Miracles impress crowds, but there are very good reasons for miracles not to be performed. 

Jesus healed people because He cared about their needs.  It was an act of mercy when He healed a leper (Mark 1:40-45), but He wanted it to be kept quiet.  When the leper made it known that Jesus had healed him, the association between Jesus and outcast lepers meant that Jesus could no longer preach within towns.  From then on, Jesus had to remain outside settlements and the people went out to Him.  This, however, was a complication to His mission.

At the beginning of Jesus’ mission, He spent 40 days in the desert without food.  This made Him very hungry and the devil came to tempt Him at this point of physical weakness.  Jesus could turn stones into bread, but He did not do it.  He did not use His power to provide for His own needs.

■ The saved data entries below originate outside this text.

@[simp] theorem resetCore_h : (resetCore s).h = State.reset.h := rfl
@[simp] theorem resetCore_hw : (resetCore s).hw = State.reset.hw := rfl
@[simp] theorem resetCore_wv : (resetCore s).wv = State.reset.wv := rfl
@[simp] theorem resetCore_w : (resetCore s).w = State.reset.w := rfl
@[simp] theorem resetCore_blk : (resetCore s).blk = State.reset.blk := rfl
@[simp] theorem resetCore_blkw : (resetCore s).blkw = State.reset.blkw := rfl
@[simp] theorem resetCore_hex : (resetCore s).hex = State.reset.hex := rfl
@[simp] theorem resetCore_busy : (resetCore s).busy = State.reset.busy := rfl
@[simp] theorem resetCore_active : (resetCore s).active = State.reset.active := rfl
@[simp] theorem resetCore_done : (resetCore s).done = State.reset.done := rfl
@[simp] theorem resetCore_err : (resetCore s).err = State.reset.err := rfl
@[simp] theorem resetCore_errcode : (resetCore s).errcode = State.reset.errcode := rfl
@[simp] theorem resetCore_total : (resetCore s).total = State.reset.total := rfl
@[simp] theorem resetCore_pend : (resetCore s).pend = State.reset.pend := rfl
@[simp] theorem resetCore_rst : (resetCore s).rst = s.rst := rfl
@[simp] theorem resetCore_prog : (resetCore s).prog = s.prog := rfl
@[simp] theorem resetCore_hpc : (resetCore s).hpc = s.hpc := rfl
@[simp] theorem resetCore_vars : (resetCore s).vars = s.vars := rfl
@[simp] theorem resetCore_schedule : (resetCore s).schedule = s.schedule := rfl
@[simp] theorem resetCore_drawCount : (resetCore s).drawCount = s.drawCount := rfl

end resetCore

/-! ## setRst -/

section setRst
variable (s : State)

theorem setRst_true : setRst true s = { resetCore s with rst := true } := rfl
theorem setRst_false : setRst false s = { s with rst := false } := rfl
@[simp] theorem setRst_true_h : (setRst true s).h = State.reset.h := rfl
@[simp] theorem setRst_false_h : (setRst false s).h = s.h := rfl
@[simp] theorem setRst_true_hw : (setRst true s).hw = State.reset.hw := rfl
@[simp] theorem setRst_false_hw : (setRst false s).hw = s.hw := rfl
@[simp] theorem setRst_true_wv : (setRst true s).wv = State.reset.wv := rfl
@[simp] theorem setRst_false_wv : (setRst false s).wv = s.wv := rfl
@[simp] theorem setRst_true_w : (setRst true s).w = State.reset.w := rfl
@[simp] theorem setRst_false_w : (setRst false s).w = s.w := rfl
@[simp] theorem setRst_true_blk : (setRst true s).blk = State.reset.blk := rfl
@[simp] theorem setRst_false_blk : (setRst false s).blk = s.blk := rfl
@[simp] theorem setRst_true_blkw : (setRst true s).blkw = State.reset.blkw := rfl
@[simp] theorem setRst_false_blkw : (setRst false s).blkw = s.blkw := rfl
@[simp] theorem setRst_true_hex : (setRst true s).hex = State.reset.hex := rfl
@[simp] theorem setRst_false_hex : (setRst false s).hex = s.hex := rfl
@[simp] theorem setRst_true_busy : (setRst true s).busy = State.reset.busy := rfl
@[simp] theorem setRst_false_busy : (setRst false s).busy = s.busy := rfl
@[simp] theorem setRst_true_active : (setRst true s).active = State.reset.active := rfl
@[simp] theorem setRst_false_active : (setRst false s).active = s.active := rfl
@[simp] theorem setRst_true_done : (setRst true s).done = State.reset.done := rfl
@[simp] theorem setRst_false_done : (setRst false s).done = s.done := rfl
@[simp] theorem setRst_true_err : (setRst true s).err = State.reset.err := rfl
@[simp] theorem setRst_false_err : (setRst false s).err = s.err := rfl
@[simp] theorem setRst_true_errcode : (setRst true s).errcode = State.reset.errcode := rfl
@[simp] theorem setRst_false_errcode : (setRst false s).errcode = s.errcode := rfl
@[simp] theorem setRst_true_total : (setRst true s).total = State.reset.total := rfl
@[simp] theorem setRst_false_total : (setRst false s).total = s.total := rfl
@[simp] theorem setRst_true_pend : (setRst true s).pend = State.reset.pend := rfl
@[simp] theorem setRst_false_pend : (setRst false s).pend = s.pend := rfl
@[simp] theorem setRst_true_rst : (setRst true s).rst = true := rfl
@[simp] theorem setRst_false_rst : (setRst false s).rst = false := rfl
@[simp] theorem setRst_true_prog : (setRst true s).prog = s.prog := rfl
@[simp] theorem setRst_false_prog : (setRst false s).prog = s.prog := rfl
@[simp] theorem setRst_true_hpc : (setRst true s).hpc = s.hpc := rfl
@[simp] theorem setRst_false_hpc : (setRst false s).hpc = s.hpc := rfl
@[simp] theorem setRst_true_vars : (setRst true s).vars = s.vars := rfl
@[simp] theorem setRst_false_vars : (setRst false s).vars = s.vars := rfl
@[simp] theorem setRst_true_schedule : (setRst true s).schedule = s.schedule := rfl
@[simp] theorem setRst_false_schedule : (setRst false s).schedule = s.schedule := rfl
@[simp] theorem setRst_true_drawCount : (setRst true s).drawCount = s.drawCount := rfl
@[simp] theorem setRst_false_drawCount : (setRst false s).drawCount = s.drawCount := rfl

end setRst

end Sys2Proof.Machine
end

We are told that the devil also took Jesus to the top of the temple and suggested that He throw Himself off since angels would catch Him (Matt 4 and Luke 4).  The temple was a crowded place.  If Jesus had jumped off the roof to be caught by angels, many people would have seen it and been in awe of Him; stunts like this in front of crowds of people would prove that He was the Messiah.  He would gain popularity and star-status.  Jesus did not do it, and He did not allow people to call Him Messiah.

Jesus could have opted for political power and gained all the kingdoms of the earth if He had set His mind to it.  It would have been possible for Jesus to gain all this and then return to heaven miraculously without dying.  He could simply have ascended, by-passing the cross.  That would have been nice, and quite glorious.  Instead He submitted to a non-miraculous, painful and inglorious death on the cross.  Through humbling Himself He opened the way to heaven for us. 

A demand for a miracle or for a sign is a Christian temptation.  It can lay us open to the public display of miracle-working by charlatans.  We witness people wheeled onto stages in wheelchairs who then leap up and walk off stage – but they are then found to have done it more than once.  Fake healings and false signs destroy faith, and lead to cynicism.

It is a pitfall for Christians to ask for signs.  The Lord only gives help in genuine cases of need.  These become signs, but they were not asked for as signs.  What is important is dependence on God Himself, and not on the reception of His gifts.